#### Items listed in a dataset
◆ ◆ ◆ ◆ ◆
/-- A halt: nothing in OFFLINE, one cause more in HALTED, and elsewhere the seven steps of R80 and
the end of a plan whose current axis it is. KEEPALIVE_EXPIRY halts in UNLOCKING and MOVING,
LOCK_TIMER_EXPIRY in UNLOCKING and LOCKING. An expiry whose timer does not run changes nothing,
which is the model's choice (log 2).
That a halt of a HALTED axis raises AXIS_HALTED for a cause it already holds too is the model's choice
(log 19). -/
def Obligations.HaltsLatchTheirCause : Prop :=
  (∀ (c : Tables) (r0 : Run) (a : Fin 6) (k : HaltCause),
    let x := r0.axes[a]
    (x.state = .offline → Run.halt c r0 a k = r0) ∧
    (x.state = .halted → ∃ more : BitVec 9,
      (∀ j : HaltCause, more.getLsbD j.bit = (x.causes.getLsbD j.bit || j == k)) ∧
      Run.halt c r0 a k = (r0.modAxis a fun x => { x with causes := more }).raise .axisHalted
        (a.val + 1) (det (k.bit + 1))) ∧
    (x.state ≠ .offline → x.state ≠ .halted → ∃ one : BitVec 9,
      (∀ j : HaltCause, one.getLsbD j.bit = (j == k)) ∧
      let r := r0.modAxis a fun x =>
        { x with state := .halted, causes := one, keepaliveTimer := none, lockTimer := none
                 controlTimer := none, owed := { x.owed with unlock := false, lock := false }
                 origin := .none, setPoint := none, sentDemand := 0 }
      let r := Run.holdNode c r c.axes[a].drive
      let r := if stageOn c.axes[a] = true ∧ r.axes[a].stage = .high then
          Run.offerStage c (r.modAxis a fun x => { x with stage := .low }) a else r
      Run.halt c r0 a k = ((Run.withdrawMotionCall c r a).raise .axisHalted (a.val + 1)
        (det (k.bit + 1))).endPlanOf a .halt)) ∧
  (∀ (s : State) (a : Fin 6),
    let x := s.run.axes[a]
    let c := s.cfg
    let kept := s.run.modAxis a fun x => { x with keepaliveTimer := none }
    let unlocked := s.run.modAxis a fun x => { x with lockTimer := none }
    (x.keepaliveTimer = none → exec (.keepaliveExpiry a) s = closed s s.run) ∧
    (x.keepaliveTimer.isSome = true →
      (x.state = .unlocking ∨ x.state = .moving →
        exec (.keepaliveExpiry a) s = closed s (Run.halt c kept a .keepalive)) ∧
      (x.state ≠ .unlocking → x.state ≠ .moving →
        exec (.keepaliveExpiry a) s = closed s kept)) ∧
    (x.lockTimer = none → exec (.lockTimerExpiry a) s = closed s s.run) ∧
    (x.lockTimer.isSome = true →
      (x.state = .unlocking → exec (.lockTimerExpiry a) s =
        closed s (Run.halt c unlocked a .unlockTimeout)) ∧
      (x.state = .locking → exec (.lockTimerExpiry a) s =
        closed s (Run.halt c unlocked a .lockTimeout)) ∧
      (x.state ≠ .unlocking → x.state ≠ .locking →
        exec (.lockTimerExpiry a) s = closed s unlocked)))

/-- The motion call is placed at a start from rest and withdrawn by its id, and a call that the queue
refuses raises CALL_REFUSED and leaves no id. A demand at or above stage up makes the stage HIGH and one
below stage down LOW, each with its STAGE frame, which becomes owed where it is refused. Steps 2 to 5 of
R72 judge the start of a plan's step as they judge a MOVE, and a start acts by the state of its axis.
UNLOCK and LOCK are offered to the drive and owed where they are refused. A move that is done raises
MOVE_DONE with the latest position, withdraws its motion call and ends the plan's step, if the axis is the
plan's current one. What a step's end does then stands in PlansRunStepByStep. -/
def Obligations.MotionCallsStagesAndStarts : Prop :=
  (∀ (c : Tables) (r : Run) (a : Fin 6),
    (c.axes[a].motionCall = none → Run.placeMotionCall c r a = r) ∧
    (∀ k, c.axes[a].motionCall = some k → Run.placeMotionCall c r a =
      (let p := Run.placeInternal c r { message := k.message, areas := k.areas
                                        priority := k.priority, repeats := 0, gap := k.gap
                                        limit := c.param.playLimit, origin := .axis a }
      p.1.modAxis a fun x => { x with callId := p.2 })) ∧
    (r.axes[a].callId = none → Run.withdrawMotionCall c r a = r) ∧
    (∀ id, r.axes[a].callId = some id → Run.withdrawMotionCall c r a =
      (Run.removeCall c r id).modAxis a fun x => { x with callId := none })) ∧
  (∀ (c : Tables) (r : Run) (o : CallOffer),
    let go := Run.placeInternal c r o
    let same := r.calls.find? fun k => k.origin = o.origin ∧ k.message = o.message
    (∀ k, same = some k → go = (Run.mergeCall c r o k, some k.id)) ∧
    (same = none → r.calls.length < 16 →
      go = ((Run.enterCall c r o).1, some (Run.enterCall c r o).2)) ∧
    (∀ k, same = none → 16 ≤ r.calls.length → r.calls.getLast? = some k →
      (k.priority < o.priority →
        let room := (Run.removeCall c r k.id).raise .callEvicted k.id k.origin.code
        go = ((Run.enterCall c room o).1, some (Run.enterCall c room o).2)) ∧
      (o.priority ≤ k.priority → go = (r.raise .callRefused 0 o.origin.code, none)))) ∧
  (∀ (c : Tables) (r : Run) (a : Fin 6) (demand : Int),
    let k := c.axes[a]
    let on := k.lowPayload.isSome = true ∧ k.highPayload.isSome = true
    let go := Run.judgeStage c r a demand
    let turned := fun (s : Stage) => Run.offerStage c (r.modAxis a fun x => { x with stage := s }) a
    (¬on → go = r) ∧
    (on → r.axes[a].stage = .low →
      (k.stageUp ≤ demand.natAbs → go = turned .high) ∧ (demand.natAbs < k.stageUp → go = r)) ∧
    (on → r.axes[a].stage = .high →
      (demand.natAbs < k.stageDown → go = turned .low) ∧ (k.stageDown ≤ demand.natAbs → go = r)) ∧
    (∀ v, (match r.axes[a].stage with | .low => k.lowPayload | .high => k.highPayload) = some v →
      let o := Run.offerFrame c r k.drive 0x05 v (.axis a .stage)
      (o.2 = .accepted → Run.offerStage c r a =
        o.1.modAxis a fun x => { x with owed := { x.owed with stage := false } }) ∧
      (o.2 ≠ .accepted → Run.offerStage c r a =
        o.1.modAxis a fun x => { x with owed := { x.owed with stage := true } }))) ∧
  (∀ (c : Tables) (r : Run) (a : Fin 6),
    let x := r.axes[a]
    let go := moveJudge c r a
    (InService r → go = some (.interlock, 5)) ∧
    (¬InService r → x.control = .localPanel → go = some (.state, 8)) ∧
    (¬InService r → x.control = .bridge →
      (x.state = .offline ∨ x.state = .unlocking ∨ x.state = .locking ∨ x.state = .halted →
        go = some (.state, det x.state.code)) ∧
      (x.state = .locked ∨ x.state = .still ∨ x.state = .moving ∨ x.state = .stopping →
        (NoInterlock c r a → go = none) ∧
        (EstopHolds r → go = some (.interlock, 1)) ∧
        (¬EstopHolds r → FireHolds c r a → go = some (.interlock, 2)) ∧
        (¬EstopHolds r → ¬FireHolds c r a →
          (¬Satisfied r c.axes[a].prereq1 → go = some (.interlock, 3)) ∧
          (Satisfied r c.axes[a].prereq1 →
            (¬Satisfied r c.axes[a].prereq2 → go = some (.interlock, 4)) ∧
            (Satisfied r c.axes[a].prereq2 → effectiveDerate r a = 0 →
              go = some (.interlock, 6))))))) ∧
  (∀ (c : Tables) (r : Run) (a : Fin 6) (target : Int) (lock : Bool) (origin : MoveOrigin),
    let k := c.axes[a]
    let go := Run.startMove c r a target lock origin
    let aim := fun (x : AxisRt) => { x with
      target, lockAtEnd := lock, origin, keepaliveTimer := some (ms k.keepalive) }
    (r.axes[a].state = .locked → go = Run.placeMotionCall c (Run.offerUnlock c
      (r.modAxis a fun x => { aim x with
        state := .unlocking, sentDemand := 0, overloadNoted := false
        lockTimer := some (sec k.lockTimeout) }) a) a) ∧
    (r.axes[a].state = .still → go = Run.placeMotionCall c
      (r.modAxis a fun x => { aim x with
        state := .moving, sentDemand := 0, overloadNoted := false
        controlTimer := some (ms k.controlPeriod) }) a) ∧
    (r.axes[a].state = .moving → go = r.modAxis a aim) ∧
    (r.axes[a].state = .stopping → go = r.modAxis a fun x => { aim x with state := .moving }) ∧
    (r.axes[a].state = .offline ∨ r.axes[a].state = .unlocking ∨ r.axes[a].state = .locking ∨
      r.axes[a].state = .halted → go = r)) ∧
  (∀ (c : Tables) (r : Run) (a : Fin 6),
    let k := c.axes[a]
    let unlock := Run.offerFrame c r k.drive 0x03 [] (.axis a .unlock)
    let lock := Run.offerFrame c r k.drive 0x04 [] (.axis a .lock)
    let position := match r.axes[a].latest with
      | some d => d.position
      | none => 0
    (unlock.2 = .accepted → Run.offerUnlock c r a =
      unlock.1.modAxis a fun x => { x with owed := { x.owed with unlock := false } }) ∧
    (unlock.2 ≠ .accepted → Run.offerUnlock c r a =
      unlock.1.modAxis a fun x => { x with owed := { x.owed with unlock := true } }) ∧
    (lock.2 = .accepted → Run.offerLock c r a =
      lock.1.modAxis a fun x => { x with owed := { x.owed with lock := false } }) ∧
    (lock.2 ≠ .accepted → Run.offerLock c r a =
      lock.1.modAxis a fun x => { x with owed := { x.owed with lock := true } }) ∧
    Run.moveDone c r a = Run.stepDone c (Run.withdrawMotionCall c
      (r.raise .moveDone (a.val + 1) (BitVec.ofInt 16 position)) a) a ∧
    (r.plan.running = false → Run.stepDone c r a = r) ∧
    (∀ x : PlanStep, r.plan.running = true → r.plan.steps[r.plan.current - 1]? = some x →
      x.axis ≠ a → Run.stepDone c r a = r))
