-- ==== Sys2Proof/Laws/State.lean ====
section
/-! SUPPORT. One lemma for each field of each update of Machine/Updates.lean, true by rfl and in the
simp set, so that no later proof unfolds a record update. -/

namespace Sys2Proof.Machine

section
variable (r : Run) (x : GwState)
@[simp] theorem Run.setGw_gw : (r.setGw x).gw = x := rfl
@[simp] theorem Run.setGw_clock : (r.setGw x).clock = r.clock := rfl
@[simp] theorem Run.setGw_events : (r.setGw x).events = r.events := rfl
@[simp] theorem Run.setGw_console : (r.setGw x).console = r.console := rfl
@[simp] theorem Run.setGw_reports : (r.setGw x).reports = r.reports := rfl
@[simp] theorem Run.setGw_trunks : (r.setGw x).trunks = r.trunks := rfl
@[simp] theorem Run.setGw_nodes : (r.setGw x).nodes = r.nodes := rfl
@[simp] theorem Run.setGw_axes : (r.setGw x).axes = r.axes := rfl
@[simp] theorem Run.setGw_plan : (r.setGw x).plan = r.plan := rfl
@[simp] theorem Run.setGw_zones : (r.setGw x).zones = r.zones := rfl
@[simp] theorem Run.setGw_doors : (r.setGw x).doors = r.doors := rfl
@[simp] theorem Run.setGw_areas : (r.setGw x).areas = r.areas := rfl
@[simp] theorem Run.setGw_calls : (r.setGw x).calls = r.calls := rfl
@[simp] theorem Run.setGw_callCounter : (r.setGw x).callCounter = r.callCounter := rfl
@[simp] theorem Run.setGw_channels : (r.setGw x).channels = r.channels := rfl
@[simp] theorem Run.setGw_monitors : (r.setGw x).monitors = r.monitors := rfl
@[simp] theorem Run.setGw_lines : (r.setGw x).lines = r.lines := rfl
@[simp] theorem Run.setGw_outputs : (r.setGw x).outputs = r.outputs := rfl
@[simp] theorem Run.setGw_chain : (r.setGw x).chain = r.chain := rfl
@[simp] theorem Run.setGw_store : (r.setGw x).store = r.store := rfl
@[simp] theorem Run.setGw_serial : (r.setGw x).serial = r.serial := rfl
@[simp] theorem Run.setGw_entered : (r.setGw x).entered = r.entered := rfl
@[simp] theorem Run.setGw_freeCount : (r.setGw x).freeCount = r.freeCount := rfl
end

section
variable (r : Run) (x : Clock)
@[simp] theorem Run.setClock_gw : (r.setClock x).gw = r.gw := rfl
@[simp] theorem Run.setClock_clock : (r.setClock x).clock = x := rfl
@[simp] theorem Run.setClock_events : (r.setClock x).events = r.events := rfl
@[simp] theorem Run.setClock_console : (r.setClock x).console = r.console := rfl
@[simp] theorem Run.setClock_reports : (r.setClock x).reports = r.reports := rfl
@[simp] theorem Run.setClock_trunks : (r.setClock x).trunks = r.trunks := rfl
@[simp] theorem Run.setClock_nodes : (r.setClock x).nodes = r.nodes := rfl
@[simp] theorem Run.setClock_axes : (r.setClock x).axes = r.axes := rfl
@[simp] theorem Run.setClock_plan : (r.setClock x).plan = r.plan := rfl
@[simp] theorem Run.setClock_zones : (r.setClock x).zones = r.zones := rfl
@[simp] theorem Run.setClock_doors : (r.setClock x).doors = r.doors := rfl
@[simp] theorem Run.setClock_areas : (r.setClock x).areas = r.areas := rfl
@[simp] theorem Run.setClock_calls : (r.setClock x).calls = r.calls := rfl
@[simp] theorem Run.setClock_callCounter : (r.setClock x).callCounter = r.callCounter := rfl
@[simp] theorem Run.setClock_channels : (r.setClock x).channels = r.channels := rfl
@[simp] theorem Run.setClock_monitors : (r.setClock x).monitors = r.monitors := rfl
@[simp] theorem Run.setClock_lines : (r.setClock x).lines = r.lines := rfl
@[simp] theorem Run.setClock_outputs : (r.setClock x).outputs = r.outputs := rfl
@[simp] theorem Run.setClock_chain : (r.setClock x).chain = r.chain := rfl
@[simp] theorem Run.setClock_store : (r.setClock x).store = r.store := rfl
@[simp] theorem Run.setClock_serial : (r.setClock x).serial = r.serial := rfl
@[simp] theorem Run.setClock_entered : (r.setClock x).entered = r.entered := rfl
@[simp] theorem Run.setClock_freeCount : (r.setClock x).freeCount = r.freeCount := rfl
end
◆ ◆ ◆ ◆ ◆
Your response should hold the lines from the first line of the entries above through the line with "origin := .none, setPoint", each retyped exactly, and nothing else.

#### Task output
/-- A halt: nothing in OFFLINE, one cause more in HALTED, and elsewhere the seven steps of R80 and
the end of a plan whose current axis it is. KEEPALIVE_EXPIRY halts in UNLOCKING and MOVING,
LOCK_TIMER_EXPIRY in UNLOCKING and LOCKING. An expiry whose timer does not run changes nothing,
which is the model's choice (log 2).
That a halt of a HALTED axis raises AXIS_HALTED for a cause it already holds too is the model's choice
(log 19). -/
def Obligations.HaltsLatchTheirCause : Prop :=
  (∀ (c : Tables) (r0 : Run) (a : Fin 6) (k : HaltCause),
    let x := r0.axes[a]
    (x.state = .offline → Run.halt c r0 a k = r0) ∧
    (x.state = .halted → ∃ more : BitVec 9,
      (∀ j : HaltCause, more.getLsbD j.bit = (x.causes.getLsbD j.bit || j == k)) ∧
      Run.halt c r0 a k = (r0.modAxis a fun x => { x with causes := more }).raise .axisHalted
        (a.val + 1) (det (k.bit + 1))) ∧
    (x.state ≠ .offline → x.state ≠ .halted → ∃ one : BitVec 9,
      (∀ j : HaltCause, one.getLsbD j.bit = (j == k)) ∧
      let r := r0.modAxis a fun x =>
        { x with state := .halted, causes := one, keepaliveTimer := none, lockTimer := none
                 controlTimer := none, owed := { x.owed with unlock := false, lock := false }
                 origin := .none, setPoint := none, sentDemand := 0 }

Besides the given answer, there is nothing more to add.